The global market for Carbon Capture, Utilization & Storage (CCUS) technologies is projected for significant expansion, with demand expected to surge from $3.4 billion in 2024 to $9.6 billion by the end of 2029. This impressive growth, representing a compound annual growth rate (CAGR) of 23.1% during the forecast period, is highlighted in the latest study from BCC Research.
The comprehensive report delves into the dynamics of the global CCUS market, presenting market size in both value (USD millions) and volume (thousand metric tons).
Key Growth Drivers:
Government support for carbon capture projects, increasing demand from the oil and gas industry for enhanced oil recovery, and increasing focus on carbon credits and several factors that are fueling this substantial growth:
Growing demand for carbon-neutral products: Driven by increasing sustainability goals, heightened consumer awareness, and regulatory pressure to reduce carbon footprints, the demand for carbon-neutral products is a significant catalyst.
Rise of CCUS hubs: The emergence of integrated CCUS hubs is accelerating large-scale carbon capture efforts by connecting industries, infrastructure, and storage solutions in key regions.
Renewed momentum around CCUS projects: Stronger climate policies, ongoing technological advancements, and increased investments in decarbonization are reinvigorating CCUS projects globally.
Synergies with carbon dioxide removal (CDR) technologies: The collaborative efforts of CCUS and CDR technologies, combining capture, storage, and direct air removal, are paving the way for deeper decarbonization solutions.
Interesting Market Insights:
The report uncovers several noteworthy trends and developments within the CCUS landscape:
Cost reduction focus: R&D efforts in CCUS are heavily concentrated on reducing costs, particularly in carbon capture, which currently accounts for approximately 75% of total capital expenditure. The U.S. Department of Energy (DOE) aims to lower carbon capture costs to under $40 per ton by 2025 and an ambitious $30 per ton by 2035.
Regional leadership in utilization: China and Japan are leading the way in CO₂-based polymer production, outperforming Western firms in R&D for utilizing captured carbon in the chemical industry.
Cement industry adoption: The cement industry has recently embraced CCUS, with Heidelberg Materials Brevik pioneering the effort with a 0.4 MTPA capture capacity. The sector is anticipated to scale up rapidly, reaching 16.5 MTPA by 2030.
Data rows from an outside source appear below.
/-- The forced advance (R94). -/
theorem State.moves_advanceTo (needs : room → windows) (g : GroupId) (target : Instant) (fuel : Nat) (s : State)
    (free : s.intake = none) (lawful : windows → s.WindowsLawful)
    (fits : room → ∀ e, (s.group g).cursor = some e → before e target = true → (s.group g).Fits e (distance e target)) :
    State.Moves pieces windows room s (State.advanceTo g target fuel s) := by
  induction fuel generalizing s with
  | zero => exact State.Moves.refl s
  | succ fuel ih =>
    have onward : ∀ {t : State} {n : Instant}, State.Moves pieces windows room s t → t.intake = none → (t.group g).cursor = some n →
        (room → before n target = true → (t.group g).Fits n (distance n target)) →
        State.Moves pieces windows room s (State.advanceTo g target fuel t) := fun moves free set fits =>
      moves.trans (ih _ free (fun lean => State.Moves.keeps (fun _ _ move => move.keepsWindows lean) moves (lawful lean))
        fun lean e set' ahead => by rw [set] at set'; cases set'; exact fits lean ahead)
    cases set : (s.group g).cursor with
    | none => simp only [State.advanceTo, set]; exact State.Moves.refl s
    | some e =>
      cases ahead : before e target with
      | false => rw [State.advanceTo_of_reached set ahead]; exact State.Moves.refl s
      | true =>
        obtain ⟨pos, near⟩ := before_iff_distance.mp ahead
        have switch : windows → ∀ a, (s.group g).templates.armed = some a → before e a.switchAt = true := fun lean a armed =>
          ((lawful lean).placed g).ahead set armed
        cases row : (s.group g).rowAt e with
        | some r =>
          rw [State.advanceTo_of_row set ahead row]
          obtain ⟨open_, rfl⟩ := Group.rowAt_eq_some row
          have rest : distance (r.instant + 1) target = distance r.instant target - 1 := by
            rw [distance_from (e := r.instant) (by rw [distance_succ_self]; exact pos), distance_succ_self]
          have room1 : room → (s.group g).Fits r.instant (1 + (distance r.instant target - 1)) := fun lean => by
            rw [Nat.add_sub_cancel' pos]; exact fits lean _ set ahead
          refine onward (State.moves_closeRow set open_ lawful (fun lean => ?_) _) (by simp [free])
            (State.passed_closeRow set _).cursor fun lean _ => ?_
          · exact (room1 lean).free (by simp [Group.places, row])
          · rw [rest]
            refine State.fits_closeRow set row (fun a armed => ?_) (by omega) (room1 lean) _
            have := switch (needs lean) a armed
            exact ⟨this, by rw [distance_succ_self]; exact (before_iff_distance.mp this).1⟩
        | none =>
          rw [State.advanceTo_of_run set ahead row]
          have len : (s.group g).runLength e target ≤ distance e target := nearest_le _ _ _
          have far := distance_add (e := e) (len := (s.group g).runLength e target) (by omega)
          have total : (s.group g).runLength e target + (distance e target - (s.group g).runLength e target) = distance e target :=
            Nat.add_sub_cancel' len
          obtain ⟨moves, after⟩ := State.moves_passRun (pieces := pieces)
            (len := (s.group g).runLength e target) (more := distance e target - (s.group g).runLength e target) needs set free (by omega) lawful
            (fun r open_ => Group.runLength_le_row open_ (Group.rowAt_eq_none_iff.mp row r open_))
            (fun lean a armed => ⟨switch lean a armed, by
              rw [far]; exact Group.runLength_le_switch armed (switch lean a armed)⟩)
            (fun lean => by rw [total]; exact fits lean e set ahead)
          obtain ⟨k, passed⟩ := State.passed_passRun (s := s) (g := g) (len := (s.group g).runLength e target) set (by omega)
          refine onward moves (by simp [free]) passed.cursor fun lean _ => ?_
          rw [distance_from (e := e) (by rw [far]; exact len), far]
          exact after lean

end

end Sys2Proof.Machine
end


section
/-! The count taken before a forced advance (R71): it is the number of instants of [E, E') that place a record, so that an advance that
finds as many places free has room for every record it makes. -/

namespace Sys2Proof.Machine

-- One after another, as in the tests: many proofs checked at once would each hold a thread.
set_option Elab.async false

theorem length_filter_or_add_and {α : Type} (p q : α → Bool) (l : List α) :
    (l.filter fun a => p a || q a).length + (l.filter fun a => p a && q a).length = (l.filter p).length + (l.filter q).length := by
  induction l with
  | nil => rfl
  | cons a l ih => cases hp : p a <;> cases hq : q a <;> simp only [List.filter_cons, hp, hq, Bool.or_true, Bool.or_false, Bool.and_true,
      Bool.and_false, Bool.false_eq_true, if_true, if_false, List.length_cons] <;> omega

section
variable {x : Group} {e target : Instant} {len : Nat}

/-- The instants of a stretch that have an open row, counted along the stretch and counted by the rows. -/
theorem Group.count_rows (nodup : (x.rows.map Row.instant).Nodup) (near : len ≤ 2147483647) (q : Instant → Bool) :
    ((List.range len).filter fun i => (x.rowAt (e + BitVec.ofNat 32 i)).isSome && q (e + BitVec.ofNat 32 i)).length =
      (x.rows.filter fun r => decide (distance e r.instant < len) && q r.instant).length := by
  have offset : ∀ {i : Nat}, i < len → distance e (e + BitVec.ofNat 32 i) = i := fun hi => distance_add (by omega)
  have perm : ((List.range len).filter fun i => (x.rowAt (e + BitVec.ofNat 32 i)).isSome && q (e + BitVec.ofNat 32 i)).Perm
      ((x.rows.filter fun r => decide (distance e r.instant < len) && q r.instant).map fun r => distance e r.instant) := by
    refine (List.perm_ext_iff_of_nodup (List.nodup_range.filter _) ?_).mpr fun i => ?_
    · have distances : (x.rows.map fun r => distance e r.instant).Nodup := by
        rw [show (fun r : Row => distance e r.instant) = distance e ∘ Row.instant from rfl, ← List.map_map]
        exact nodup.map fun a b same => distance_inj same
      exact distances.sublist (List.filter_sublist.map _)
    · simp only [List.mem_filter, List.mem_range, List.mem_map, Bool.and_eq_true, decide_eq_true_eq, Option.isSome_iff_exists]
      constructor
      · rintro ⟨hi, ⟨r, row⟩, hq⟩
        obtain ⟨open_, same⟩ := Group.rowAt_eq_some row
        refine ⟨r, ⟨open_, ?_, by rw [same]; exact hq⟩, ?_⟩ <;> rw [same, offset hi]
        exact hi
      · rintro ⟨r, ⟨open_, hi, hq⟩, rfl⟩
        have same : e + BitVec.ofNat 32 (distance e r.instant) = r.instant := distance_inj (offset hi)
        refine ⟨hi, ?_, by rw [same]; exact hq⟩
        rw [same]
        cases row : x.rowAt r.instant with
        | none => exact absurd rfl (Group.rowAt_eq_none_iff.mp row r open_)
        | some y => exact ⟨y, rfl⟩
  rw [perm.length_eq, List.length_map]

/-- The instants of [E, E') with a due slot in their governing bank (R71). -/
theorem Group.dueBefore_eq (banks : x.templates.Lawful) (near : distance e target ≤ 2147483647)
    (ahead : ∀ a, x.templates.armed = some a → before e a.switchAt = true) :
    x.dueBefore e target = ((List.range (distance e target)).filter fun i =>
      dueCount (x.templates.governing (e + BitVec.ofNat 32 i)).2 (e + BitVec.ofNat 32 i) != 0).length := by
  obtain ⟨⟨-, active, -⟩, ⟨-, other, -⟩, -⟩ := banks
  have underActive : ∀ len, (∀ i, i < len → x.templates.governing (e + BitVec.ofNat 32 i) = (x.templates.activeGen, x.templates.activeSlots)) →
      dueInstants x.templates.activeSlots e len = ((List.range len).filter fun i =>
        dueCount (x.templates.governing (e + BitVec.ofNat 32 i)).2 (e + BitVec.ofNat 32 i) != 0).length := fun len governs => by
    rw [dueInstants_eq active, dueAmong]
    refine congrArg List.length (List.filter_congr fun i hi => ?_)
    rw [governs i (List.mem_range.mp hi)]
  cases armed : x.templates.armed with
  | none =>
    simp only [Group.dueBefore, armed]
    exact underActive _ fun i _ => Templates.governing_of_not_armed armed _
  | some a =>
    have switch := ahead a armed
    have short : ∀ i, i < distance e a.switchAt → i < distance e target →
        x.templates.governing (e + BitVec.ofNat 32 i) = (x.templates.activeGen, x.templates.activeSlots) := fun i hs ht => by
      have offset := distance_add (e := e) (len := i) (by omega)
      refine Templates.governing_of_short armed (Bool.eq_false_iff.mpr fun reached => ?_)
      have := (atOrAfter_iff_distance switch (by omega)).mp reached
      omega
    simp only [Group.dueBefore, armed]
    split
    · next within =>
      obtain ⟨k, hk⟩ : ∃ k, distance e target = distance e a.switchAt + k := ⟨_, (Nat.add_sub_cancel' (by omega)).symm⟩
      have rest : distance a.switchAt target = k := by rw [distance_from (e := e) (by omega)]; omega
      have start : e + BitVec.ofNat 32 (distance e a.switchAt) = a.switchAt := distance_inj (distance_add (by omega))
      rw [underActive _ fun i hi => short i hi (by omega), rest, dueInstants_eq other, dueAmong, hk, List.range_add, List.filter_append,
        List.length_append, List.filter_map, List.length_map]
      refine congrArg _ (congrArg List.length (List.filter_congr fun i hi => ?_))
      have offset := distance_add (e := e) (len := distance e a.switchAt + i) (by have := List.mem_range.mp hi; omega)
      have reached : atOrAfter (e + BitVec.ofNat 32 (distance e a.switchAt + i)) a.switchAt = true :=
        (atOrAfter_iff_distance switch (by have := List.mem_range.mp hi; omega)).mpr (by omega)
      rw [Function.comp_apply, Templates.governing_of_reached armed reached, BitVec.ofNat_add, ← BitVec.add_assoc, start]
    · exact underActive _ fun i hi => short i (by omega) hi

/-- An advance places no more records than the count taken before it (R71). -/
theorem Group.placesAhead_le_framesNeeded (banks : x.templates.Lawful) (nodup : (x.rows.map Row.instant).Nodup)
    (near : distance e target ≤ 2147483647) (ahead : ∀ a, x.templates.armed = some a → before e a.switchAt = true) :
    x.placesAhead e (distance e target) ≤ x.framesNeeded e target := by
  have rows := x.count_rows (e := e) nodup near fun _ => true
  simp only [Bool.and_true] at rows
  cases empty : x.empty with
  | skip =>
    simp only [Group.placesAhead, Group.places, Group.framesNeeded, Group.rowsBefore, empty,
      (by decide : (EmptyPolicy.skip == EmptyPolicy.emit) = false), Bool.false_and, Bool.or_false]
    exact rows.le
  | emit =>
    have both := x.count_rows (e := e) nodup near fun n => dueCount (x.templates.governing n).2 n != 0
    have split := length_filter_or_add_and (fun i => (x.rowAt (e + BitVec.ofNat 32 i)).isSome)
      (fun i => dueCount (x.templates.governing (e + BitVec.ofNat 32 i)).2 (e + BitVec.ofNat 32 i) != 0) (List.range (distance e target))
    rw [both, rows, ← Group.dueBefore_eq banks near ahead] at split
    simp only [Group.placesAhead, Group.places, Group.framesNeeded, Group.rowsBefore, empty, List.filter_filter,
      (by decide : (EmptyPolicy.emit == EmptyPolicy.emit) = true), Bool.true_and]
    simp only [Bool.and_comm (decide _)] at split ⊢
    omega

end

/-- An advance that the close unit takes has room for every record it places (R71, R97). -/
theorem Group.fits_of_framesNeeded {x : Group} {e target : Instant} (placed : x.Placed) (banked : x.Banked) (set : x.cursor = some e)
    (bounded : x.queue.length ≤ 8) (ahead : before e target = true) (room : x.framesNeeded e target ≤ x.freePlaces) :
    x.Fits e (distance e target) := by
  have needed := Group.placesAhead_le_framesNeeded (target := target) banked.templates placed.instants_nodup
    (before_iff_distance.mp ahead).2 fun a armed => placed.ahead set armed
  unfold Group.freePlaces at room
  unfold Group.Fits
  omega

end Sys2Proof.Machine
end


section
/-! The arrivals as chains of moves (R63 to R75), and the forced advance with the message that waits for it (R71, R94). -/

namespace Sys2Proof.Machine

-- One after another, as in the tests: many proofs checked at once would each hold a thread.
set_option Elab.async false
Significant emissions reduction potential: According to the International Energy Agency (IEA), CCUS could contribute to 25% of emissions reductions in iron and steel, 63% in cement, and over 80% in fuel transformation by 2050, highlighting its critical role in achieving climate goals.
Market Segmentation and Dominant Segments:
The report segments the market by technology (pre-combustion, post-combustion, and oxy-fuel combustion), service (carbon capture, transportation, storage, and utilization), and industry (oil and gas, power generation, chemical and petrochemicals, and others including cement, iron and steel, hydrogen, and ammonia).
The carbon capture segment is projected to dominate the service market over the forecast period, while the oil and gas segment is expected to remain the largest in terms of industry.
North America holds the largest market share, driven by a strong presence of prominent technology suppliers, robust technological infrastructure, surging demand for CCUS technologies, and increasing carbon capture capacity, particularly in the bioenergy sector.